EXERCISE DATA: Begin

-- ==== Sys2Proof/Word.lean ====
section
/-! DEFINITION. The word types of the spec and their plainest arithmetic. -/
namespace Sys2Proof

/-- A register, bank or snapshot word (00_scope.md, R3). -/
abbrev Word := BitVec 32
/-- One byte of host memory or of a frame. -/
abbrev Byte := BitVec 8
/-- A payload block of a lane, or a 64-bit count or digest. -/
abbrev Block := BitVec 64
/-- A sparse map of words keyed by a byte offset or an index: a list in one canonical form (see
`Machine.WMap`), what is not listed reading as the map's own default. -/
abbrev WMap := List (Nat × Word)

end Sys2Proof
end

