def GLB_DEV_ID : Nat := 0x0
def GLB_HALF : Nat := 0x4
def GLB_STATE : Nat := 0x8
def GLB_TIMING : Nat := 0xC
def GLB_APPLY : Nat := 0x10
def GLB_CYCLE_LO : Nat := 0x14
def GLB_CYCLE_HI : Nat := 0x18
def HL_CTRL (k : Nat) : Nat := 0x10000 + 0x1000 * k
def HL_CFG (k : Nat) : Nat := 0x10004 + 0x1000 * k
def HL_STATUS (k : Nat) : Nat := 0x10008 + 0x1000 * k
def HL_EQ (k : Nat) : Nat := 0x1000C + 0x1000 * k
def HL_EQ2 (k : Nat) : Nat := 0x10010 + 0x1000 * k
def HL_LOOP (k : Nat) : Nat := 0x10014 + 0x1000 * k
def HL_ASYM (k : Nat) : Nat := 0x10018 + 0x1000 * k
def HL_CNT_CLR (k : Nat) : Nat := 0x1003C + 0x1000 * k
def HR_CTRL (k : Nat) : Nat := 0x10400 + 0x1000 * k
def HR_STATUS (k : Nat) : Nat := 0x10404 + 0x1000 * k
def HR_CNT_CLR (k : Nat) : Nat := 0x1043C + 0x1000 * k
def HL_CNT_SH (k : Nat) : Nat := 0x10020 + 0x1000 * k
def HL_CNT_BLK (k : Nat) : Nat := 0x10024 + 0x1000 * k
def HL_CNT_MKR (k : Nat) : Nat := 0x10028 + 0x1000 * k
def HL_CNT_DOWN (k : Nat) : Nat := 0x1002C + 0x1000 * k
def HL_CNT_LOS (k : Nat) : Nat := 0x10030 + 0x1000 * k
def HR_CNT_SLOT_CRC (k : Nat) : Nat := 0x10410 + 0x1000 * k
def HR_CNT_SLOT_LATE (k : Nat) : Nat := 0x10414 + 0x1000 * k
def HR_CNT_SVC_CRC (k : Nat) : Nat := 0x10418 + 0x1000 * k
def HR_CNT_SVC_RETRY (k : Nat) : Nat := 0x1041C + 0x1000 * k
def HR_CNT_WRAP (k : Nat) : Nat := 0x10420 + 0x1000 * k
def HL_HOP (k i : Nat) : Nat := 0x10100 + 0x1000 * k + 0x8 * i
def HL_POS (k i : Nat) : Nat := 0x10104 + 0x1000 * k + 0x8 * i
def HL_SPAN (k i : Nat) : Nat := 0x10180 + 0x1000 * k + 0x4 * i
def HR_NODE (k i : Nat) : Nat := 0x10500 + 0x1000 * k + 0x4 * i
def HC_CTX (k : Nat) : Nat := 0x1C000 + 0x8 * k
def HC_SER (k : Nat) : Nat := 0x1C004 + 0x8 * k
def AN_STATUS : Nat := 0x48000
def AN_SEQ_CFG : Nat := 0x48010
def AN_SEQ_TRIG : Nat := 0x48014
def AN_SEQ_STAT : Nat := 0x48018
def AN_SEQ_CLR : Nat := 0x4801C
def AN_CH_WORD (k : Nat) : Nat := 0x48100 + 0x4 * k
def AN_CH_OTHER (k : Nat) : Nat := 0x48180 + 0x4 * k
def AN_CH_STAT (k : Nat) : Nat := 0x48200 + 0x4 * k
def AN_CH_GD (k : Nat) : Nat := 0x48280 + 0x4 * k
def AN_INT (k : Nat) : Nat := 0x48300 + 0x4 * k
def AN_LIM (k : Nat) : Nat := 0x48324 + 0x4 * k
def OX_STATUS : Nat := 0x20000
def OX_CNT_RESIDUE : Nat := 0x20004
def OX_CNT_ABSTAIN : Nat := 0x20008
def OX_CNT_CLR : Nat := 0x2000C
def OX_VCM : Nat := 0x20010
def OX_CL_STAT (k : Nat) : Nat := 0x20020 + 0x10 * k
def OX_CL_M (k : Nat) : Nat := 0x20024 + 0x10 * k
def OX_CL_W (k : Nat) : Nat := 0x20028 + 0x10 * k
def OX_CL_VSUM (k : Nat) : Nat := 0x2002C + 0x10 * k
def OX_CELL_V (k : Nat) : Nat := 0x21000 + 0x20 * k
def OX_CELL_C (k : Nat) : Nat := 0x21004 + 0x20 * k
def OX_CELL_L (k : Nat) : Nat := 0x21008 + 0x20 * k
def OX_CELL_P (k : Nat) : Nat := 0x2100C + 0x20 * k
def OX_CELL_REF (k : Nat) : Nat := 0x21010 + 0x20 * k
def OX_CELL_OFS (k : Nat) : Nat := 0x21014 + 0x20 * k
def OX_CELL_FLG (k : Nat) : Nat := 0x21018 + 0x20 * k
def LT_STATUS : Nat := 0x30000
def LT_COST : Nat := 0x30004
def LT_CHECK : Nat := 0x30008
def LT_CHECK2 : Nat := 0x3000C
def LT_BUDGET : Nat := 0x30010
def LT_PASS : Nat := 0x30014
def LT_PASS_MAX : Nat := 0x30018
def LT_CNT_OVERRUN : Nat := 0x30020
def LT_CNT_NONFINITE : Nat := 0x30024
def LT_CNT_CLR : Nat := 0x3003C
def LT_SIG (k : Nat) : Nat := 0x31000 + 0x4 * k
def LT_BLKST (k : Nat) : Nat := 0x34000 + 0x4 * k
def LV_STATUS : Nat := 0x40000
def LV_BRK_I2T : Nat := 0x40004
def LV_FLT_ST : Nat := 0x40008
def LV_CNT_CLR : Nat := 0x4003C
def LV_PAIR_STAT (k : Nat) : Nat := 0x40100 + 0x10 * k
def LV_PAIR_CMP (k : Nat) : Nat := 0x40104 + 0x10 * k
def LV_PAIR_SHORT (k : Nat) : Nat := 0x40108 + 0x10 * k
def LV_PAIR_DEFER (k : Nat) : Nat := 0x4010C + 0x10 * k
def LV_TRIP_ST (k : Nat) : Nat := 0x40200 + 0x4 * k
def SD_STATUS : Nat := 0x50000
def SD_CNT_DROP : Nat := 0x50004
def SD_CLEAR : Nat := 0x50010
def SD_CLEAR_STAT : Nat := 0x50014
def SD_FENCE_RING : Nat := 0x50020
def SD_FENCE_PAIR : Nat := 0x50024
def SD_FENCE_ADC : Nat := 0x50028
def SD_FENCE_NET : Nat := 0x5002C
def SD_CNT_CLR : Nat := 0x5003C
def SD_FENCE_CELL (k : Nat) : Nat := 0x50040 + 0x4 * k
def SD_SRC (k : Nat) : Nat := 0x50400 + 0x4 * k
def TH_STATUS : Nat := 0x58000
def TH_CTRL : Nat := 0x58004
def TH_CTRL_STAT : Nat := 0x58008
def TH_GANDER : Nat := 0x5800C
def TH_VERDICT : Nat := 0x58010
def TH_LAST_HO : Nat := 0x58014
def TH_HIST : Nat := 0x58018
def TH_REVERT : Nat := 0x5801C
def TH_CNT_CLR : Nat := 0x5803C
def TH_CNT_MISMATCH : Nat := 0x58020
def TH_CNT_HANDOVER : Nat := 0x58024
def TH_CNT_MSG_CRC : Nat := 0x58028
def TH_CNT_LATE : Nat := 0x5802C
def TH_CNT_HB_MISS : Nat := 0x58030
def HI_STATUS : Nat := 0x60000
def HI_CNT_JUDGED : Nat := 0x60010
def HI_CNT_REJECT : Nat := 0x60014
def HI_CNT_DUP : Nat := 0x60018
def HI_CNT_RESEND : Nat := 0x6001C
def HI_CNT_DB_IGNORED : Nat := 0x60020
def HI_CNT_DB_BAD : Nat := 0x60024
def HI_CNT_REC_LOST : Nat := 0x60028
def HI_CNT_WAVE_UNROUTED : Nat := 0x6002C
def HI_CNT_CLR : Nat := 0x6003C
def CR_BASE_LO (k : Nat) : Nat := 0x60100 + 0x20 * k
def CR_BASE_HI (k : Nat) : Nat := 0x60104 + 0x20 * k
def CR_CFG (k : Nat) : Nat := 0x60108 + 0x20 * k
def CR_SEQ_LO (k : Nat) : Nat := 0x6010C + 0x20 * k
def CR_SEQ_HI (k : Nat) : Nat := 0x60110 + 0x20 * k
def CR_HEAD (k : Nat) : Nat := 0x60114 + 0x20 * k
def CR_STATUS (k : Nat) : Nat := 0x60118 + 0x20 * k
def CQ_BASE_LO (k : Nat) : Nat := 0x60200 + 0x10 * k
def CQ_BASE_HI (k : Nat) : Nat := 0x60204 + 0x10 * k
def CQ_CFG (k : Nat) : Nat := 0x60208 + 0x10 * k
def CQ_PROD (k : Nat) : Nat := 0x6020C + 0x10 * k
def EV_BASE_LO : Nat := 0x60280
def EV_BASE_HI : Nat := 0x60284
def EV_CFG : Nat := 0x60288
def EV_PROD : Nat := 0x6028C
def SR_BASE_LO (k : Nat) : Nat := 0x60300 + 0x20 * k
def SR_BASE_HI (k : Nat) : Nat := 0x60304 + 0x20 * k
def SR_CFG (k : Nat) : Nat := 0x60308 + 0x20 * k
def SR_WAVE (k : Nat) : Nat := 0x6030C + 0x20 * k
def SR_PROD (k : Nat) : Nat := 0x60310 + 0x20 * k
def SR_HELD (k : Nat) : Nat := 0x60314 + 0x20 * k
def CLK_STATUS : Nat := 0x2000
def CLK_CFG : Nat := 0x2004
def CLK_START : Nat := 0x2008
def CLK_GATE : Nat := 0x200C
def CLK_CNT_GATE_TO : Nat := 0x2010
def CLK_CNT_GATE_ERR : Nat := 0x2014
def CLK_CNT_CLR : Nat := 0x203C
def TB_STATUS : Nat := 0x2100
def TB_ADJ : Nat := 0x2110
def TB_OFFSET : Nat := 0x2114
def TB_ALIGN : Nat := 0x2118
def CLK_PLL_CFG (k : Nat) : Nat := 0x2040 + 0x8 * k
def CLK_PLL_STAT (k : Nat) : Nat := 0x2044 + 0x8 * k
def TB_NOW_LO : Nat := 0x2104
def TB_NOW_HI : Nat := 0x2108
def TB_SEC_HI : Nat := 0x210C
def ETH_STATUS : Nat := 0x70000
def ETH_MAC_LO (k : Nat) : Nat := 0x70008 + 0x8 * k
def ETH_MAC_HI (k : Nat) : Nat := 0x7000C + 0x8 * k
def ETH_TSLAT (k : Nat) : Nat := 0x70018 + 0x4 * k
def ETH_CNT_FCS : Nat := 0x70020
def ETH_CNT_DISCARD : Nat := 0x70024
def ETH_CNT_OVERSIZE : Nat := 0x70028
def ETH_CNT_FWD_DROP : Nat := 0x7002C
def PRP_CNT_DUP : Nat := 0x70030
def PRP_CNT_WRONG_LAN : Nat := 0x70034
def ETH_CNT_CLR : Nat := 0x7003C
def PTP_STATUS : Nat := 0x70100
def PTP_GM_LO : Nat := 0x70104
def PTP_GM_HI : Nat := 0x70108
def PTP_PD (k : Nat) : Nat := 0x70110 + 0x4 * k
def PTP_FREQ : Nat := 0x70118
def PTP_UTC : Nat := 0x7011C
def PTP_CNT_SYNC : Nat := 0x70120
def PTP_CNT_SPIKE : Nat := 0x70124
def PTP_CNT_FUP_MISS : Nat := 0x70128
def PTP_CNT_TC_FUP : Nat := 0x7012C
def PTP_CNT_CLR : Nat := 0x7013C
def SV_CNT_LATE : Nat := 0x78050
def SV_CNT_GAP : Nat := 0x78054
def GO_CNT_STALE : Nat := 0x78058
def GO_CNT_MISMATCH : Nat := 0x7805C
def GO_CNT_SIM : Nat := 0x78060
def SV_CNT_CLR : Nat := 0x7807C
def SV_STATUS : Nat := 0x78000
def SV_S (k : Nat) : Nat := 0x78010 + 0x8 * k
def SV_S_Q (k : Nat) : Nat := 0x78014 + 0x8 * k
def GO_STATUS : Nat := 0x78100
def GO_C_ST (k : Nat) : Nat := 0x78110 + 0x8 * k
def GO_C_SQ (k : Nat) : Nat := 0x78114 + 0x8 * k
def GO_PTS_LO : Nat := 0x78190
def GO_PTS_HI : Nat := 0x78194
def CAN_CTRL (k : Nat) : Nat := 0x80000 + 0x8000 * k
def CAN_CFG (k : Nat) : Nat := 0x80004 + 0x8000 * k
def CAN_NBT (k : Nat) : Nat := 0x80008 + 0x8000 * k
def CAN_DBT (k : Nat) : Nat := 0x8000C + 0x8000 * k
def CAN_STATUS (k : Nat) : Nat := 0x80010 + 0x8000 * k
def CAN_ERR (k : Nat) : Nat := 0x80014 + 0x8000 * k
def CAN_TXREQ (k : Nat) : Nat := 0x80018 + 0x8000 * k
def CAN_TXABORT (k : Nat) : Nat := 0x8001C + 0x8000 * k
def CAN_RXSNAP (k : Nat) : Nat := 0x80020 + 0x8000 * k
def CAN_CNT_CLR (k : Nat) : Nat := 0x8003C + 0x8000 * k
def CAN_CNT_NOMATCH (k : Nat) : Nat := 0x80024 + 0x8000 * k
def CAN_CNT_RTR (k : Nat) : Nat := 0x80028 + 0x8000 * k
def CAN_CNT_PEXC (k : Nat) : Nat := 0x8002C + 0x8000 * k
def CAN_CNT_RXOK (k : Nat) : Nat := 0x80030 + 0x8000 * k
def CAN_SNAP (k i : Nat) : Nat := 0x8010C + 0x8000 * k + 0x4 * i
def CAN_OBJ_CFG (k i : Nat) : Nat := 0x81000 + 0x8000 * k + 0x80 * i
def CAN_OBJ_ID (k i : Nat) : Nat := 0x81004 + 0x8000 * k + 0x80 * i
def CAN_OBJ_MASK (k i : Nat) : Nat := 0x81008 + 0x8000 * k + 0x80 * i
def CAN_OBJ_ST (k i : Nat) : Nat := 0x8100C + 0x8000 * k + 0x80 * i
def CAN_OBJ_RXID (k i : Nat) : Nat := 0x81010 + 0x8000 * k + 0x80 * i
def CAN_OBJ_TIME (k i : Nat) : Nat := 0x81014 + 0x8000 * k + 0x80 * i
def CAN_OBJ_DATA (k i j : Nat) : Nat := 0x81040 + 0x8000 * k + 0x80 * i + 0x4 * j
def PWR_STATUS : Nat := 0x1000
def PWR_REQ : Nat := 0x1004
def PWR_REQ_STAT : Nat := 0x1008
def PWR_LAST : Nat := 0x100C
def PWR_VCFG : Nat := 0x1020
def PWR_VCORE : Nat := 0x1024
def PWR_ILIM : Nat := 0x1028
def PWR_IMONCAL : Nat := 0x102C
def PWR_IMON : Nat := 0x1030
def PWR_CNT_FASTLIM : Nat := 0x1034
def PWR_CNT_CLR : Nat := 0x103C
def PWR_VTAB (k : Nat) : Nat := 0x1010 + 0x4 * k
def PWR_VTAB0 : Nat := 0x1010
def PWR_VTAB1 : Nat := 0x1014
def PWR_VTAB2 : Nat := 0x1018
def PWR_VTAB3 : Nat := 0x101C
def MEM_STATUS : Nat := 0x90000
def MEM_CFG : Nat := 0x90004
def MEM_CNT_CLR : Nat := 0x9003C
def RCD_STATUS : Nat := 0x90100
def RCD_FREE : Nat := 0x90104
def RCD_RATE : Nat := 0x90108
def MEM_ERR_ADDR : Nat := 0x90008
def MEM_ERR_INFO : Nat := 0x9000C
def MEM_CNT_SRAM_CE1 : Nat := 0x90010
def MEM_CNT_SRAM_CE2 : Nat := 0x90014
def MEM_CNT_SRAM_UE : Nat := 0x90018
def MEM_CNT_DDR_CE1 : Nat := 0x9001C
def MEM_CNT_DDR_CE2 : Nat := 0x90020
def MEM_CNT_DDR_UE : Nat := 0x90024
def MEM_CNT_REMAP : Nat := 0x90028
def RCD_CAT_NUM (k : Nat) : Nat := 0x90200 + 0x10 * k
def RCD_CAT_CYC (k : Nat) : Nat := 0x90204 + 0x10 * k
def RCD_CAT_LEN (k : Nat) : Nat := 0x90208 + 0x10 * k
def RCD_CAT_FLG (k : Nat) : Nat := 0x9020C + 0x10 * k
def THERM_STATUS : Nat := 0xA0000
def THERM_BAND : Nat := 0xA0004
def THERM_MAX : Nat := 0xA0008
def THERM_CLR : Nat := 0xA003C
def SEC_STATUS : Nat := 0xA0100
def SEC_SVN : Nat := 0xA0104
def SEC_FWVER : Nat := 0xA0108
def SEC_CFGVER : Nat := 0xA010C
def SEC_OTP_PROG : Nat := 0xA0170
def UPD_STATUS : Nat := 0xA0200
def UPD_NODE : Nat := 0xA0204
def SEC_CKEY_HASH (k : Nat) : Nat := 0xA0140 + 0x4 * k
def PERT_CTRL : Nat := 0xF0000
def PERT_TETHER : Nat := 0xF0004
def PERT_TRAIN : Nat := 0xF0008
def PERT_DMA : Nat := 0xF000C
def PERT_DB : Nat := 0xF0010
def PERT_LT : Nat := 0xF0014
def GLB_GPIO_DIR : Nat := 0x100
def GLB_GPIO_OUT : Nat := 0x104
def GLB_GPIO_IN : Nat := 0x108
def GLB_ACC_ERR : Nat := 0x20
def GLB_ACC_ADDR : Nat := 0x24
def DB_CR_TAIL (k : Nat) : Nat := 0x100000 + 0x4 * k
def DB_CQ_HEAD (k : Nat) : Nat := 0x100020 + 0x4 * k
def DB_SR_TAIL (k : Nat) : Nat := 0x100040 + 0x4 * k
def DB_EV_HEAD : Nat := 0x100060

EXERCISE DATA: End

**PROBLEM**: Extract from the records above the lines from the one containing "def PWR_IMON : Nat := 0x1030" to the one containing "def RCD_CAT_CYC (k", both lines included, exactly as they appear and with nothing else.

**WRITTEN RESPONSE**:
def PWR_IMON : Nat := 0x1030
def PWR_CNT_FASTLIM : Nat := 0x1034
def PWR_CNT_CLR : Nat := 0x103C
def PWR_VTAB (k : Nat) : Nat := 0x1010 + 0x4 * k
def PWR_VTAB0 : Nat := 0x1010
def PWR_VTAB1 : Nat := 0x1014
def PWR_VTAB2 : Nat := 0x1018
def PWR_VTAB3 : Nat := 0x101C
def MEM_STATUS : Nat := 0x90000
def MEM_CFG : Nat := 0x90004
def MEM_CNT_CLR : Nat := 0x9003C
def RCD_STATUS : Nat := 0x90100
def RCD_FREE : Nat := 0x90104
def RCD_RATE : Nat := 0x90108
def MEM_ERR_ADDR : Nat := 0x90008
def MEM_ERR_INFO : Nat := 0x9000C
def MEM_CNT_SRAM_CE1 : Nat := 0x90010
def MEM_CNT_SRAM_CE2 : Nat := 0x90014
def MEM_CNT_SRAM_UE : Nat := 0x90018
def MEM_CNT_DDR_CE1 : Nat := 0x9001C
def MEM_CNT_DDR_CE2 : Nat := 0x90020
def MEM_CNT_DDR_UE : Nat := 0x90024
def MEM_CNT_REMAP : Nat := 0x90028
def RCD_CAT_NUM (k : Nat) : Nat := 0x90200 + 0x10 * k
def RCD_CAT_CYC (k : Nat) : Nat := 0x90204 + 0x10 * k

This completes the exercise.